Problem details> Report the tally of lines in the material below that have the string "XReg", with no other output.

▽

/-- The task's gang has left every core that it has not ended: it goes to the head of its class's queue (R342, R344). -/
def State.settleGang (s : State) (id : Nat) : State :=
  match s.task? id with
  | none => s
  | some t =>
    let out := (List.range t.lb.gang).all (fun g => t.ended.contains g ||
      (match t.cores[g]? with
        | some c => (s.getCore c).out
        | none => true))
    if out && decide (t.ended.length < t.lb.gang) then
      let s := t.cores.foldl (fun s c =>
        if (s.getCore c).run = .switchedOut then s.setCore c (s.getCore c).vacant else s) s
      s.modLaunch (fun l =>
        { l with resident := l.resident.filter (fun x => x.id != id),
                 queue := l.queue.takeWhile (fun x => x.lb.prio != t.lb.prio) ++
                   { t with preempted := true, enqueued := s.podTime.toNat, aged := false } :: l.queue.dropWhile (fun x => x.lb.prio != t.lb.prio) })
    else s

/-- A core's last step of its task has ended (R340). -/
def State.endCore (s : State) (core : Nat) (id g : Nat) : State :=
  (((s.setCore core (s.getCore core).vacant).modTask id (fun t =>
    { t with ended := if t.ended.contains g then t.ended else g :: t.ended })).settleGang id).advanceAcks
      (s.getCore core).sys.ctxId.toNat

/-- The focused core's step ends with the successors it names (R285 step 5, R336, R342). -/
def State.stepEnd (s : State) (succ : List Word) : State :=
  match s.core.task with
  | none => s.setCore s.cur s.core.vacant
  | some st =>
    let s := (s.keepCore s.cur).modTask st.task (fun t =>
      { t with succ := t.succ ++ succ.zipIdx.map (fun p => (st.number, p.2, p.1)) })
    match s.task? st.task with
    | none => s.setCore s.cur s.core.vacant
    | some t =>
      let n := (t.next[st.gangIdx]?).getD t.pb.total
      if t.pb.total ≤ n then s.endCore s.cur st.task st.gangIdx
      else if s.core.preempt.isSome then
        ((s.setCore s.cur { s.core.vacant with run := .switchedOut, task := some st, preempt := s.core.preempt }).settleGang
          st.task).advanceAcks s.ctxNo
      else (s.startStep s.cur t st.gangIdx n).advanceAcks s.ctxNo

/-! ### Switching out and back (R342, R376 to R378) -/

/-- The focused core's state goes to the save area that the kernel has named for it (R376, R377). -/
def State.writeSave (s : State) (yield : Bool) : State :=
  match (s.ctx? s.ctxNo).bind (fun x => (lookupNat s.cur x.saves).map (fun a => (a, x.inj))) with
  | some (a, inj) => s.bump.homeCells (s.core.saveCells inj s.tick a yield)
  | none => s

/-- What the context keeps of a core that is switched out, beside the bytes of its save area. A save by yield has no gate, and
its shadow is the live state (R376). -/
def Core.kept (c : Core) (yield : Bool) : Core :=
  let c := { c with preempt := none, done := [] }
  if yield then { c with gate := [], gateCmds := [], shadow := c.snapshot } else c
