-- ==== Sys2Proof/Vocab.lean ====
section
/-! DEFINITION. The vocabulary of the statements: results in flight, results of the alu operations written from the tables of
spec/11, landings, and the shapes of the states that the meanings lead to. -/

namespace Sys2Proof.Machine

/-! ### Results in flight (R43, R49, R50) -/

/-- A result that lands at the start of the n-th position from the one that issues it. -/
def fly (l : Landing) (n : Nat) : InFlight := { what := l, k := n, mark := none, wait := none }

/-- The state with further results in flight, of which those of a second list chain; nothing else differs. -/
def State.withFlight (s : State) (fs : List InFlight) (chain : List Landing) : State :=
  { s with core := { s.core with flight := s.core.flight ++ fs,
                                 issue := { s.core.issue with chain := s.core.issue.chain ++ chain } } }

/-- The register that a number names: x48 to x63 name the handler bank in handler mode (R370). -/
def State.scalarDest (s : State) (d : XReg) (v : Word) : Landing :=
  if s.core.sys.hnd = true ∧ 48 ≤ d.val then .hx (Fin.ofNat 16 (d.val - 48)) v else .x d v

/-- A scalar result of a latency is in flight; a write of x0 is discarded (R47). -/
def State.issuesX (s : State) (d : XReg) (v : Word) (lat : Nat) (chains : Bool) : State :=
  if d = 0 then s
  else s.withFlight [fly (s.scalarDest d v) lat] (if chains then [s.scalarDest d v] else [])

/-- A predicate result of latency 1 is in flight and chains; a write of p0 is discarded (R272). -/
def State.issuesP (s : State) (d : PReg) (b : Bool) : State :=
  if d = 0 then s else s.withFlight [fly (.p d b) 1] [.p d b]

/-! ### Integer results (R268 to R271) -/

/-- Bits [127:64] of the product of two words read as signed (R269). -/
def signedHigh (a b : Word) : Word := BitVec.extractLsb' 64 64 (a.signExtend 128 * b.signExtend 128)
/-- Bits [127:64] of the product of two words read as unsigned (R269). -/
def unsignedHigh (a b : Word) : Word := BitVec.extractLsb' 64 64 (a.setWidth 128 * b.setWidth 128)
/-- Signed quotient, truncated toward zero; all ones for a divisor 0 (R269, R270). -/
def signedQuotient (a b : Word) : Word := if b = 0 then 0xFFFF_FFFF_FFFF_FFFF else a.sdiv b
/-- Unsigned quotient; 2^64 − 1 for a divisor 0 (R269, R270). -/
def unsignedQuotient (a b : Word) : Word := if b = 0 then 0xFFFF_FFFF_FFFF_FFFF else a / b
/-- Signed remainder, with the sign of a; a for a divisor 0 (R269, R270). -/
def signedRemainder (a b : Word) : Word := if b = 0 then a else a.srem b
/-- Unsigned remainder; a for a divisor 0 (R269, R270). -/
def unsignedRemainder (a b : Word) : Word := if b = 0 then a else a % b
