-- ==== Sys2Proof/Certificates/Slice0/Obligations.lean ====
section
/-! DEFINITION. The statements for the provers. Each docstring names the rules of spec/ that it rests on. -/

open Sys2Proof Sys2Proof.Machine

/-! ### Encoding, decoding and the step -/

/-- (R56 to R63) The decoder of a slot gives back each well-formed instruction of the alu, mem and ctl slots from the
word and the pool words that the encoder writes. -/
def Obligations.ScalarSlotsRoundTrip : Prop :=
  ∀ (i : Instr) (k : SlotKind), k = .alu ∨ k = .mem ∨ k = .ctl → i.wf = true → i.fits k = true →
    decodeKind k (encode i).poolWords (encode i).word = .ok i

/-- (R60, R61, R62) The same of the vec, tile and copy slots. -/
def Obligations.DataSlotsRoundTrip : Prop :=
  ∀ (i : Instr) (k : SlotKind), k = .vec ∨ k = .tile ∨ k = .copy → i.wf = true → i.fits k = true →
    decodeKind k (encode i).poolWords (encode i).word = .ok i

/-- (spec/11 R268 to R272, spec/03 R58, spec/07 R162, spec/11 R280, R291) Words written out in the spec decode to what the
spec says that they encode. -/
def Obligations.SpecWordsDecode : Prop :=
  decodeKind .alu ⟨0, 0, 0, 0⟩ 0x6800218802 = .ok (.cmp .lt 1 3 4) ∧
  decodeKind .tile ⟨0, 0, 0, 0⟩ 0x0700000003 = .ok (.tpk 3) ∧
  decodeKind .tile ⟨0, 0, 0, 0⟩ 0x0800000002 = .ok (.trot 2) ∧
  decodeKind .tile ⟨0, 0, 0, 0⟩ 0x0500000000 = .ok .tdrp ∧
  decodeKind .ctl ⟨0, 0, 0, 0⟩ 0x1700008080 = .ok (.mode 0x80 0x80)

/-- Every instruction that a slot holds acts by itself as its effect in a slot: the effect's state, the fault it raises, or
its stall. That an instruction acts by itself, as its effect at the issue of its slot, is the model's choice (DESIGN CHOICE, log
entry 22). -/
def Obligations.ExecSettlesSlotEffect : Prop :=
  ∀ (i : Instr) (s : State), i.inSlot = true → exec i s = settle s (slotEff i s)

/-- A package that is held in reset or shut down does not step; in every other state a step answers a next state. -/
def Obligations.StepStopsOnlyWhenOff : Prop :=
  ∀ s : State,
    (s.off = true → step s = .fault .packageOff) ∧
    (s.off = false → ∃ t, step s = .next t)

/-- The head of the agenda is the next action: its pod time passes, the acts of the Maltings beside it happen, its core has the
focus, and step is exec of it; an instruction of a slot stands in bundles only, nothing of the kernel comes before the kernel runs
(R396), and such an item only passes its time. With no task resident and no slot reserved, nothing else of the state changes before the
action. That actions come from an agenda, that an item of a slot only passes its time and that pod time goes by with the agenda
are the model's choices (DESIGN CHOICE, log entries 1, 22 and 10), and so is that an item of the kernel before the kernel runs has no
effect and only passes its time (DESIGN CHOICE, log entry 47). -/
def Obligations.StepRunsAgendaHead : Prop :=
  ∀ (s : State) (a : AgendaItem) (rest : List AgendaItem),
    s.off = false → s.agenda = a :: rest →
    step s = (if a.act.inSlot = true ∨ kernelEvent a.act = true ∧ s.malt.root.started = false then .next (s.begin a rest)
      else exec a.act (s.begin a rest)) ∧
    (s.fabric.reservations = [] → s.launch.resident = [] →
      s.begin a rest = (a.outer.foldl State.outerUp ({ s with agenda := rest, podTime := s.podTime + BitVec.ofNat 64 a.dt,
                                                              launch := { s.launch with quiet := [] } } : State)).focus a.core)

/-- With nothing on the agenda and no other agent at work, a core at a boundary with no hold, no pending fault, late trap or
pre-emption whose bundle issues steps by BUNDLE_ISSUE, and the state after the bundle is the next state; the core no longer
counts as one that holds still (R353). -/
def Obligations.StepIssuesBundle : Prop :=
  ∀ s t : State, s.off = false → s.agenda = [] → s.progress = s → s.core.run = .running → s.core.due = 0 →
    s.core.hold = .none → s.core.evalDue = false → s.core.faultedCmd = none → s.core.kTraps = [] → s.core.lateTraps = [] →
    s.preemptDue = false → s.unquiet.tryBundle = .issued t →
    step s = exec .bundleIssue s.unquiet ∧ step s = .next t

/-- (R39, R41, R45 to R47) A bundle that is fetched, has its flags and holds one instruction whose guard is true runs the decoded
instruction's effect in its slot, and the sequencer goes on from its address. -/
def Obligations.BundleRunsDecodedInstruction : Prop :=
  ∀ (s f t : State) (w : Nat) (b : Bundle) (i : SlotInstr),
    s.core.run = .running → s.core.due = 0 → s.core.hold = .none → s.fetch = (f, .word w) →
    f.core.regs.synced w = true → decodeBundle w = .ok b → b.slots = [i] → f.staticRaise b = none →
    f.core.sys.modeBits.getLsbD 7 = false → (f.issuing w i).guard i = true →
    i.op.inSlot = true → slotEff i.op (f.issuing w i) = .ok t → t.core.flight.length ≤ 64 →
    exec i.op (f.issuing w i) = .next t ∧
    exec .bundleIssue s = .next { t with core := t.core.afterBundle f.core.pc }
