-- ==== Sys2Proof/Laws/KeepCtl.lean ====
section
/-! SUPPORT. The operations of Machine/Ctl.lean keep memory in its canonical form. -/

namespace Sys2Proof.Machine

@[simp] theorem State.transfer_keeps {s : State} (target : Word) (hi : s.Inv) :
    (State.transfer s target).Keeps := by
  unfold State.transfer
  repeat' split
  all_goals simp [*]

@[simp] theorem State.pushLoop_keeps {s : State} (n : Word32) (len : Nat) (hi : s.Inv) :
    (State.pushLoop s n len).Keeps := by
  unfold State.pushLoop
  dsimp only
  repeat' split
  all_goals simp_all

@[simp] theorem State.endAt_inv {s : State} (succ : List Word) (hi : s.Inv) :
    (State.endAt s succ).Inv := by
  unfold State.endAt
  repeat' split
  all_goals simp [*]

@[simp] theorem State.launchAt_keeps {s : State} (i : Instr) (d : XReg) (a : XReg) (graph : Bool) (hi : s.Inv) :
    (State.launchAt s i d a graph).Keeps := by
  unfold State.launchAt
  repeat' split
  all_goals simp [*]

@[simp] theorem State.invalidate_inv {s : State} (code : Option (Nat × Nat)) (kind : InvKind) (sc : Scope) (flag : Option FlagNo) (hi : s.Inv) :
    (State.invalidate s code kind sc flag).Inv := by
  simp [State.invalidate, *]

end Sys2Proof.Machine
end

△

Problem solution> 3